Yeah, as above, huge and complex tree.

Do you guys mind if I send you the logs privately once I collect them? There will huge amount of data to sanitize, so this way it's easier (and you get the real picture). If you can point me to your GPG public keys, I can have the logs encrypted and sent over.
Comment 9 Fedora Update System 2011-08-29 17:29:25 EDT
sssd-1.5.13-1.fc15.1,evolution-mapi-3.0.2-2.fc15.1,certmonger-0.45-1.fc15.1,openchange-0.9-18.fc15.1,samba4-4.0.0-25.alpha11.fc15.4,libldb-1.0.0-3.fc15,libtevent-0.9.13-1.fc15 has been submitted as an update for Fedora 15.

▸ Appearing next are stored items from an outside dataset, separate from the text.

-- ==== Sys2Proof/Laws/State.lean ====
section
/-!
SUPPORT. What each update of the state and of a sequencer leaves as it was: one lemma per field and update.
-/
namespace Sys2Proof.Machine

/-! ## Updates of the state -/

@[simp] theorem State.setReg_tick (s : State) (r : Nat) (v : Region) : (s.setReg r v).tick = s.tick := rfl
@[simp] theorem State.setReg_steps (s : State) (r : Nat) (v : Region) : (s.setReg r v).steps = s.steps := rfl
@[simp] theorem State.setReg_agenda (s : State) (r : Nat) (v : Region) : (s.setReg r v).agenda = s.agenda := rfl
@[simp] theorem State.setReg_cur (s : State) (r : Nat) (v : Region) : (s.setReg r v).cur = s.cur := rfl
@[simp] theorem State.setReg_pkg (s : State) (r : Nat) (v : Region) : (s.setReg r v).pkg = s.pkg := rfl
@[simp] theorem State.setReg_parts (s : State) (r : Nat) (v : Region) : (s.setReg r v).parts = s.parts := rfl
@[simp] theorem State.setReg_sets (s : State) (r : Nat) (v : Region) : (s.setReg r v).sets = s.sets := rfl
@[simp] theorem State.setReg_mem (s : State) (r : Nat) (v : Region) : (s.setReg r v).mem = s.mem := rfl
@[simp] theorem State.setReg_regs (s : State) (r : Nat) (v : Region) : (s.setReg r v).regs = spInsert s.regs r v := rfl
@[simp] theorem State.modReg_tick (s : State) (r : Nat) (f : Region → Region) : (s.modReg r f).tick = s.tick := rfl
@[simp] theorem State.modReg_steps (s : State) (r : Nat) (f : Region → Region) : (s.modReg r f).steps = s.steps := rfl
@[simp] theorem State.modReg_agenda (s : State) (r : Nat) (f : Region → Region) : (s.modReg r f).agenda = s.agenda := rfl
@[simp] theorem State.modReg_cur (s : State) (r : Nat) (f : Region → Region) : (s.modReg r f).cur = s.cur := rfl
@[simp] theorem State.modReg_pkg (s : State) (r : Nat) (f : Region → Region) : (s.modReg r f).pkg = s.pkg := rfl
@[simp] theorem State.modReg_parts (s : State) (r : Nat) (f : Region → Region) : (s.modReg r f).parts = s.parts := rfl
@[simp] theorem State.modReg_sets (s : State) (r : Nat) (f : Region → Region) : (s.modReg r f).sets = s.sets := rfl
@[simp] theorem State.modReg_mem (s : State) (r : Nat) (f : Region → Region) : (s.modReg r f).mem = s.mem := rfl
@[simp] theorem State.modReg_regs (s : State) (r : Nat) (f : Region → Region) : (s.modReg r f).regs = spInsert s.regs r (f (s.reg r)) := rfl
@[simp] theorem State.setPart_tick (s : State) (p : Nat) (v : Part) : (s.setPart p v).tick = s.tick := rfl
@[simp] theorem State.setPart_steps (s : State) (p : Nat) (v : Part) : (s.setPart p v).steps = s.steps := rfl
@[simp] theorem State.setPart_agenda (s : State) (p : Nat) (v : Part) : (s.setPart p v).agenda = s.agenda := rfl
@[simp] theorem State.setPart_cur (s : State) (p : Nat) (v : Part) : (s.setPart p v).cur = s.cur := rfl
@[simp] theorem State.setPart_pkg (s : State) (p : Nat) (v : Part) : (s.setPart p v).pkg = s.pkg := rfl
@[simp] theorem State.setPart_sets (s : State) (p : Nat) (v : Part) : (s.setPart p v).sets = s.sets := rfl
@[simp] theorem State.setPart_regs (s : State) (p : Nat) (v : Part) : (s.setPart p v).regs = s.regs := rfl
@[simp] theorem State.setPart_mem (s : State) (p : Nat) (v : Part) : (s.setPart p v).mem = s.mem := rfl
@[simp] theorem State.setPart_parts (s : State) (p : Nat) (v : Part) : (s.setPart p v).parts = spInsert s.parts p v := rfl
@[simp] theorem State.modPart_tick (s : State) (p : Nat) (f : Part → Part) : (s.modPart p f).tick = s.tick := by unfold State.modPart; split <;> rfl
@[simp] theorem State.modPart_steps (s : State) (p : Nat) (f : Part → Part) : (s.modPart p f).steps = s.steps := by unfold State.modPart; split <;> rfl
@[simp] theorem State.modPart_agenda (s : State) (p : Nat) (f : Part → Part) : (s.modPart p f).agenda = s.agenda := by unfold State.modPart; split <;> rfl
@[simp] theorem State.modPart_cur (s : State) (p : Nat) (f : Part → Part) : (s.modPart p f).cur = s.cur := by unfold State.modPart; split <;> rfl
@[simp] theorem State.modPart_pkg (s : State) (p : Nat) (f : Part → Part) : (s.modPart p f).pkg = s.pkg := by unfold State.modPart; split <;> rfl
@[simp] theorem State.modPart_sets (s : State) (p : Nat) (f : Part → Part) : (s.modPart p f).sets = s.sets := by unfold State.modPart; split <;> rfl
@[simp] theorem State.modPart_regs (s : State) (p : Nat) (f : Part → Part) : (s.modPart p f).regs = s.regs := by unfold State.modPart; split <;> rfl
@[simp] theorem State.modPart_mem (s : State) (p : Nat) (f : Part → Part) : (s.modPart p f).mem = s.mem := by unfold State.modPart; split <;> rfl
@[simp] theorem State.modPkg_tick (s : State) (f : Pkg → Pkg) : (s.modPkg f).tick = s.tick := rfl
@[simp] theorem State.modPkg_steps (s : State) (f : Pkg → Pkg) : (s.modPkg f).steps = s.steps := rfl
@[simp] theorem State.modPkg_agenda (s : State) (f : Pkg → Pkg) : (s.modPkg f).agenda = s.agenda := rfl
@[simp] theorem State.modPkg_cur (s : State) (f : Pkg → Pkg) : (s.modPkg f).cur = s.cur := rfl
@[simp] theorem State.modPkg_parts (s : State) (f : Pkg → Pkg) : (s.modPkg f).parts = s.parts := rfl
@[simp] theorem State.modPkg_sets (s : State) (f : Pkg → Pkg) : (s.modPkg f).sets = s.sets := rfl
@[simp] theorem State.modPkg_regs (s : State) (f : Pkg → Pkg) : (s.modPkg f).regs = s.regs := rfl
@[simp] theorem State.modPkg_mem (s : State) (f : Pkg → Pkg) : (s.modPkg f).mem = s.mem := rfl
@[simp] theorem State.modPkg_pkg (s : State) (f : Pkg → Pkg) : (s.modPkg f).pkg = f s.pkg := rfl
@[simp] theorem State.modMem_tick (s : State) (f : Memory → Memory) : (s.modMem f).tick = s.tick := rfl
@[simp] theorem State.modMem_steps (s : State) (f : Memory → Memory) : (s.modMem f).steps = s.steps := rfl
@[simp] theorem State.modMem_agenda (s : State) (f : Memory → Memory) : (s.modMem f).agenda = s.agenda := rfl
@[simp] theorem State.modMem_cur (s : State) (f : Memory → Memory) : (s.modMem f).cur = s.cur := rfl
@[simp] theorem State.modMem_pkg (s : State) (f : Memory → Memory) : (s.modMem f).pkg = s.pkg := rfl
@[simp] theorem State.modMem_parts (s : State) (f : Memory → Memory) : (s.modMem f).parts = s.parts := rfl
@[simp] theorem State.modMem_sets (s : State) (f : Memory → Memory) : (s.modMem f).sets = s.sets := rfl
@[simp] theorem State.modMem_regs (s : State) (f : Memory → Memory) : (s.modMem f).regs = s.regs := rfl
@[simp] theorem State.modMem_mem (s : State) (f : Memory → Memory) : (s.modMem f).mem = f s.mem := rfl
@[simp] theorem State.modSeq_tick (s : State) (r : Nat) (f : Seq → Seq) : (s.modSeq r f).tick = s.tick := rfl
@[simp] theorem State.modSeq_steps (s : State) (r : Nat) (f : Seq → Seq) : (s.modSeq r f).steps = s.steps := rfl
@[simp] theorem State.modSeq_agenda (s : State) (r : Nat) (f : Seq → Seq) : (s.modSeq r f).agenda = s.agenda := rfl
@[simp] theorem State.modSeq_cur (s : State) (r : Nat) (f : Seq → Seq) : (s.modSeq r f).cur = s.cur := rfl
@[simp] theorem State.modSeq_pkg (s : State) (r : Nat) (f : Seq → Seq) : (s.modSeq r f).pkg = s.pkg := rfl
@[simp] theorem State.modSeq_parts (s : State) (r : Nat) (f : Seq → Seq) : (s.modSeq r f).parts = s.parts := rfl
@[simp] theorem State.modSeq_sets (s : State) (r : Nat) (f : Seq → Seq) : (s.modSeq r f).sets = s.sets := rfl
@[simp] theorem State.modSeq_mem (s : State) (r : Nat) (f : Seq → Seq) : (s.modSeq r f).mem = s.mem := rfl
@[simp] theorem State.mod_tick (s : State) (f : Seq → Seq) : (s.mod f).tick = s.tick := rfl
@[simp] theorem State.mod_steps (s : State) (f : Seq → Seq) : (s.mod f).steps = s.steps := rfl
@[simp] theorem State.mod_agenda (s : State) (f : Seq → Seq) : (s.mod f).agenda = s.agenda := rfl
@[simp] theorem State.mod_cur (s : State) (f : Seq → Seq) : (s.mod f).cur = s.cur := rfl
@[simp] theorem State.mod_pkg (s : State) (f : Seq → Seq) : (s.mod f).pkg = s.pkg := rfl
@[simp] theorem State.mod_parts (s : State) (f : Seq → Seq) : (s.mod f).parts = s.parts := rfl
@[simp] theorem State.mod_sets (s : State) (f : Seq → Seq) : (s.mod f).sets = s.sets := rfl
@[simp] theorem State.mod_mem (s : State) (f : Seq → Seq) : (s.mod f).mem = s.mem := rfl
@[simp] theorem State.emit_tick (s : State) (o : Output) : (s.emit o).tick = s.tick := rfl
@[simp] theorem State.emit_steps (s : State) (o : Output) : (s.emit o).steps = s.steps := rfl
@[simp] theorem State.emit_agenda (s : State) (o : Output) : (s.emit o).agenda = s.agenda := rfl
@[simp] theorem State.emit_cur (s : State) (o : Output) : (s.emit o).cur = s.cur := rfl
@[simp] theorem State.emit_parts (s : State) (o : Output) : (s.emit o).parts = s.parts := rfl
@[simp] theorem State.emit_sets (s : State) (o : Output) : (s.emit o).sets = s.sets := rfl
@[simp] theorem State.emit_regs (s : State) (o : Output) : (s.emit o).regs = s.regs := rfl
@[simp] theorem State.emit_mem (s : State) (o : Output) : (s.emit o).mem = s.mem := rfl
@[simp] theorem State.wait_tick (s : State)  : (s.wait).tick = s.tick := rfl
@[simp] theorem State.wait_steps (s : State)  : (s.wait).steps = s.steps := rfl
@[simp] theorem State.wait_agenda (s : State)  : (s.wait).agenda = s.agenda := rfl
@[simp] theorem State.wait_cur (s : State)  : (s.wait).cur = s.cur := rfl
@[simp] theorem State.wait_pkg (s : State)  : (s.wait).pkg = s.pkg := rfl
@[simp] theorem State.wait_parts (s : State)  : (s.wait).parts = s.parts := rfl
@[simp] theorem State.wait_sets (s : State)  : (s.wait).sets = s.sets := rfl
@[simp] theorem State.wait_mem (s : State)  : (s.wait).mem = s.mem := rfl
@[simp] theorem State.advance_tick (s : State) (n : Nat) : (s.advance n).tick = s.tick := rfl
@[simp] theorem State.advance_steps (s : State) (n : Nat) : (s.advance n).steps = s.steps := rfl
@[simp] theorem State.advance_agenda (s : State) (n : Nat) : (s.advance n).agenda = s.agenda := rfl
@[simp] theorem State.advance_cur (s : State) (n : Nat) : (s.advance n).cur = s.cur := rfl
@[simp] theorem State.advance_pkg (s : State) (n : Nat) : (s.advance n).pkg = s.pkg := rfl
@[simp] theorem State.advance_parts (s : State) (n : Nat) : (s.advance n).parts = s.parts := rfl
@[simp] theorem State.advance_sets (s : State) (n : Nat) : (s.advance n).sets = s.sets := rfl
@[simp] theorem State.advance_mem (s : State) (n : Nat) : (s.advance n).mem = s.mem := rfl
@[simp] theorem State.setG_tick (s : State) (d : BitVec 5) (v : Word) (n : Nat) : (s.setG d v n).tick = s.tick := rfl
@[simp] theorem State.setG_steps (s : State) (d : BitVec 5) (v : Word) (n : Nat) : (s.setG d v n).steps = s.steps := rfl
@[simp] theorem State.setG_agenda (s : State) (d : BitVec 5) (v : Word) (n : Nat) : (s.setG d v n).agenda = s.agenda := rfl
@[simp] theorem State.setG_cur (s : State) (d : BitVec 5) (v : Word) (n : Nat) : (s.setG d v n).cur = s.cur := rfl
@[simp] theorem State.setG_pkg (s : State) (d : BitVec 5) (v : Word) (n : Nat) : (s.setG d v n).pkg = s.pkg := rfl
@[simp] theorem State.setG_parts (s : State) (d : BitVec 5) (v : Word) (n : Nat) : (s.setG d v n).parts = s.parts := rfl
@[simp] theorem State.setG_sets (s : State) (d : BitVec 5) (v : Word) (n : Nat) : (s.setG d v n).sets = s.sets := rfl
@[simp] theorem State.setG_mem (s : State) (d : BitVec 5) (v : Word) (n : Nat) : (s.setG d v n).mem = s.mem := rfl
@[simp] theorem State.setK_tick (s : State) (d : BitVec 3) (v : Bool) (n : Nat) : (s.setK d v n).tick = s.tick := rfl
@[simp] theorem State.setK_steps (s : State) (d : BitVec 3) (v : Bool) (n : Nat) : (s.setK d v n).steps = s.steps := rfl
@[simp] theorem State.setK_agenda (s : State) (d : BitVec 3) (v : Bool) (n : Nat) : (s.setK d v n).agenda = s.agenda := rfl
@[simp] theorem State.setK_cur (s : State) (d : BitVec 3) (v : Bool) (n : Nat) : (s.setK d v n).cur = s.cur := rfl
@[simp] theorem State.setK_pkg (s : State) (d : BitVec 3) (v : Bool) (n : Nat) : (s.setK d v n).pkg = s.pkg := rfl
@[simp] theorem State.setK_parts (s : State) (d : BitVec 3) (v : Bool) (n : Nat) : (s.setK d v n).parts = s.parts := rfl
@[simp] theorem State.setK_sets (s : State) (d : BitVec 3) (v : Bool) (n : Nat) : (s.setK d v n).sets = s.sets := rfl
@[simp] theorem State.setK_mem (s : State) (d : BitVec 3) (v : Bool) (n : Nat) : (s.setK d v n).mem = s.mem := rfl
@[simp] theorem State.writePhys_tick (s : State) (pa n v : Nat) : (s.writePhys pa n v).tick = s.tick := rfl
@[simp] theorem State.writePhys_steps (s : State) (pa n v : Nat) : (s.writePhys pa n v).steps = s.steps := rfl
@[simp] theorem State.writePhys_agenda (s : State) (pa n v : Nat) : (s.writePhys pa n v).agenda = s.agenda := rfl
@[simp] theorem State.writePhys_cur (s : State) (pa n v : Nat) : (s.writePhys pa n v).cur = s.cur := rfl
@[simp] theorem State.writePhys_pkg (s : State) (pa n v : Nat) : (s.writePhys pa n v).pkg = s.pkg := rfl
@[simp] theorem State.writePhys_parts (s : State) (pa n v : Nat) : (s.writePhys pa n v).parts = s.parts := rfl
@[simp] theorem State.writePhys_sets (s : State) (pa n v : Nat) : (s.writePhys pa n v).sets = s.sets := rfl
@[simp] theorem State.writePhys_regs (s : State) (pa n v : Nat) : (s.writePhys pa n v).regs = s.regs := rfl
@[simp] theorem State.timePasses_agenda (s : State)  : (s.timePasses).agenda = s.agenda := rfl
@[simp] theorem State.timePasses_cur (s : State)  : (s.timePasses).cur = s.cur := rfl
@[simp] theorem State.timePasses_pkg (s : State)  : (s.timePasses).pkg = s.pkg := rfl
@[simp] theorem State.timePasses_parts (s : State)  : (s.timePasses).parts = s.parts := rfl
@[simp] theorem State.timePasses_sets (s : State)  : (s.timePasses).sets = s.sets := rfl
@[simp] theorem State.timePasses_regs (s : State)  : (s.timePasses).regs = s.regs := rfl
@[simp] theorem State.timePasses_mem (s : State)  : (s.timePasses).mem = s.mem := rfl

https://admin.fedoraproject.org/updates/sssd-1.5.13-1.fc15.1,evolution-mapi-3.0.2-2.fc15.1,certmonger-0.45-1.fc15.1,openchange-0.9-18.fc15.1,samba4-4.0.0-25.alpha11.fc15.4,libldb-1.0.0-3.fc15,libtevent-0.9.13-1.fc15
Comment 10 Fedora Update System 2011-08-30 21:40:04 EDT
Package sssd-1.5.13-1.fc15.1, evolution-mapi-3.0.2-2.fc15.1, certmonger-0.45-1.fc15.1, openchange-0.9-18.fc15.1, libldb-1.0.0-3.fc15, libtevent-0.9.13-1.fc15, samba4-4.0.0-25.alpha11.fc15.5:
* should fix your issue,
* was pushed to the Fedora 15 testing repository,
* should be available at your local mirror within two days.
Update it with:
# su -c 'yum update --enablerepo=updates-testing sssd-1.5.13-1.fc15.1 evolution-mapi-3.0.2-2.fc15.1 certmonger-0.45-1.fc15.1 openchange-0.9-18.fc15.1 libldb-1.0.0-3.fc15 libtevent-0.9.13-1.fc15 samba4-4.0.0-25.alpha11.fc15.5'
as soon as you are able to.
Please go to the following url:
https://admin.fedoraproject.org/updates/sssd-1.5.13-1.fc15.1,evolution-mapi-3.0.2-2.fc15.1,certmonger-0.45-1.fc15.1,openchange-0.9-18.fc15.1,samba4-4.0.0-25.alpha11.fc15.5,libldb-1.0.0-3.fc15,libtevent-0.9.13-1.fc15
then log in and leave karma (feedback).
Comment 11 Fedora Update System 2011-09-06 20:27:14 EDT
Package sssd-1.5.13-1.fc15.2, openchange-0.9-18.fc15.2, evolution-mapi-3.0.2-2.fc15.1, certmonger-0.45-1.fc15.1, libldb-1.0.0-3.fc15, libtevent-0.9.13-1.fc15, samba4-4.0.0-25.alpha11.fc15.5:
* should fix your issue,
* was pushed to the Fedora 15 testing repository,
* should be available at your local mirror within two days.
Update it with:
# su -c 'yum update --enablerepo=updates-testing sssd-1.5.13-1.fc15.2 openchange-0.9-18.fc15.2 evolution-mapi-3.0.2-2.fc15.1 certmonger-0.45-1.fc15.1 libldb-1.0.0-3.fc15 libtevent-0.9.13-1.fc15 samba4-4.0.0-25.alpha11.fc15.5'
as soon as you are able to.
Please go to the following url:
https://admin.fedoraproject.org/updates/sssd-1.5.13-1.fc15.2,evolution-mapi-3.0.2-2.fc15.1,certmonger-0.45-1.fc15.1,openchange-0.9-18.fc15.2,samba4-4.0.0-25.alpha11.fc15.5,libldb-1.0.0-3.fc15,libtevent-0.9.13-1.fc15
then log in and leave karma (feedback).
Comment 12 Fedora Update System 2011-09-09 01:30:15 EDT
sssd-1.5.13-1.fc15.2, openchange-0.9-18.fc15.2, certmonger-0.45-1.fc15.1, libldb-1.0.0-3.fc15, libtevent-0.9.13-1.fc15, samba4-4.0.0-25.alpha11.fc15.5, evolution-mapi-3.0.3-2.fc15, evolution-exchange-3.0.3-1.fc15, evolution-3.0.3-1.fc15, evolution-data-server-3.0.3-1.fc15, gtkhtml3-4.0.2-1.fc15 has been pushed to the Fedora 15 stable repository.  If problems still persist, please make note of it in this bug report.